• **Exercise inputs**:
-- ==== Sys2Proof/Machine/HostBus.lean ====
section
/-! DEFINITION. The host's turn: read and write transactions, idle and busy, WAIT and reset (20_memory.md, 70_reset_and_hazards.md). -/

namespace Sys2Proof.Machine

/-- The word a register reads as while idle: its implemented bits, RAZ bits 0, CMD 0 (20_memory.md R42, 10_state.md R17 to R31). -/
def State.regWord (s : State) : Reg → Word
  | .id => idWord
  | .param => paramWord s.cfg
  | .config => s.configWord
  | .status => s.statusWord
  | .cmd => 0
  | .startMarker => s.startMarker
  | .endMarker => s.endMarker
  | .envLen => s.envLen.setWidth 32
  | .fc => s.fc.setWidth 32
  | .duration => s.duration.setWidth 32
  | .seqCtrl => s.seqCtrl.setWidth 32
  | .plen => s.plen.setWidth 32
  | .fcs => s.fcs
  | .chkResult => s.chkResult
  | .skipStart => s.skipStart.setWidth 32
  | .skipEnd => s.skipEnd.setWidth 32
  | .dest0 => s.dest.word0
  | .dest1 => s.dest.word1
  | .src0 => s.src.word0
  | .src1 => s.src.word1
  | .bssid0 => s.bssid.word0
  | .bssid1 => s.bssid.word1
  | .addr40 => s.addr4.word0
  | .addr41 => s.addr4.word1

/-- The word a target reads as while idle (20_memory.md R42, R45). -/
def State.targetWord (s : State) : Target → Word
  | .reg r => s.regWord r
  | .payWord k => laneWord s.payByte k
  | .envWord k => laneWord s.envByte k
  | .reserved => 0

/-- A host write to a register while idle (20_memory.md R43): implemented bits are stored, read-only
registers ignore it, STATUS clears its W1C bits, CMD issues the word. -/
def State.writeReg (v : Word) (s : State) : Reg → State
  | .id => s
  | .param => s
  | .config => { s with alg := v.getLsbD 0, ie := v.getLsbD 1 }
  | .status => s.writeStatus v
  | .cmd => s.issue v
  | .startMarker => { s with startMarker := v }
  | .endMarker => { s with endMarker := v }
  | .envLen => { s with envLen := v.setWidth 16 }
  | .fc => { s with fc := v.setWidth 16 }
  | .duration => { s with duration := v.setWidth 16 }
  | .seqCtrl => { s with seqCtrl := v.setWidth 16 }
  | .plen => { s with plen := v.setWidth 16 }
  | .fcs => { s with fcs := v }
  | .chkResult => s
  | .skipStart => { s with skipStart := v.setWidth 16 }
  | .skipEnd => { s with skipEnd := v.setWidth 16 }
  | .dest0 => { s with dest := s.dest.setWord0 v }
  | .dest1 => { s with dest := s.dest.setWord1 v }
  | .src0 => { s with src := s.src.setWord0 v }
  | .src1 => { s with src := s.src.setWord1 v }
  | .bssid0 => { s with bssid := s.bssid.setWord0 v }
  | .bssid1 => { s with bssid := s.bssid.setWord1 v }
  | .addr40 => { s with addr4 := s.addr4.setWord0 v }
  | .addr41 => { s with addr4 := s.addr4.setWord1 v }

/-- A host write to a target while idle (20_memory.md R43): lanes at or above a buffer's capacity are ignored. -/
def State.writeTarget (v : Word) (s : State) : Target → State
  | .reg r => s.writeReg v r
  | .payWord k => s.payWrite (4 * k) (laneBytes v)
  | .envWord k => s.envWrite (4 * k) (laneBytes v)
  | .reserved => s

/-- The targets whose reads have their value also while BUSY = 1 (70_reset_and_hazards.md R116). -/
def Target.stableWhileBusy : Target → Bool
  | .reg .id => true
  | .reg .param => true
  | .reg .config => true
  | .reg .status => true
  | .reg .startMarker => true
  | .reg .endMarker => true
  | .reg .cmd => true
  | .reserved => true
  | .reg _ => false
  | .payWord _ => false
  | .envWord _ => false

/-- A word returned to the host. -/
def State.returnWord (w : Word) (s : State) : State := { s with reads := w :: s.reads }

/-- An unspecified word returned to the host: a fresh draw, no other effect (70_reset_and_hazards.md R116, log 5). -/
def State.returnDraw (s : State) : State :=
  { s with reads := Config.busyRead s.draws :: s.reads, draws := s.draws + 1 }

/-- `HostRead(off)` (20_memory.md R42; 70_reset_and_hazards.md R116 while busy). -/
def hostRead (off : Nat) (s : State) : Host.Outcome State Fault Refusal :=
  if legalOffset off then
    let t := Target.ofOffset off
    if s.busy && !t.stableWhileBusy then .next s.returnDraw
    else .next (s.returnWord (s.targetWord t))
  else .refused (.notATransaction off)

/-- `HostWrite(off, v)` (20_memory.md R43; 70_reset_and_hazards.md R115 while busy: refused with HAZ <- 1, but for STATUS). -/
def hostWrite (off : Nat) (v : Word) (s : State) : Host.Outcome State Fault Refusal :=
  if legalOffset off then
    let t := Target.ofOffset off
    if s.busy && decide (t ≠ .reg .status) then .next { s with haz := true }
    else .next (s.writeTarget v t)
  else .refused (.notATransaction off)

/-- One poll of `WAIT` (00_scope.md R12): a read of STATUS; while BUSY = 1 the move stays at the head of
the script. DEDUCED (log 9), safe. -/
def hostWait (s : State) : State :=
  { s.returnWord s.statusWord with script := if s.busy then .wait :: s.script else s.script }

/-- The host's turn: its next move, or nothing where its script is empty (log 16). -/
def hostTurn (s : State) : Host.Outcome State Fault Refusal :=
  match s.script with
  | [] => .next s
  | m :: rest =>
    let s' : State := { s with script := rest }
    match m with
    | .read off => hostRead off s'
    | .write off v => hostWrite off v s'
    | .wait => .next (hostWait s')
    | .reset => .next s'.assertReset

/-- `CMD <mnemonic>`: `WR 0x010, <command word>` (00_scope.md R12). -/
def HostMove.cmd (i : Instr) : HostMove := .write 0x010 (encode i)

/-- The command that the engine runs, where one is pending (10_state.md R37). -/
def State.pending (s : State) : Option Instr := s.pend.map decodeWord

end Sys2Proof.Machine
end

• **Exercise brief**:
Find and copy each line of the listing above that holds the word "dest".

• **Answer for the task**:
  | .dest0 => s.dest.word0
  | .dest1 => s.dest.word1
  | .dest0 => { s with dest := s.dest.setWord0 v }
  | .dest1 => { s with dest := s.dest.setWord1 v }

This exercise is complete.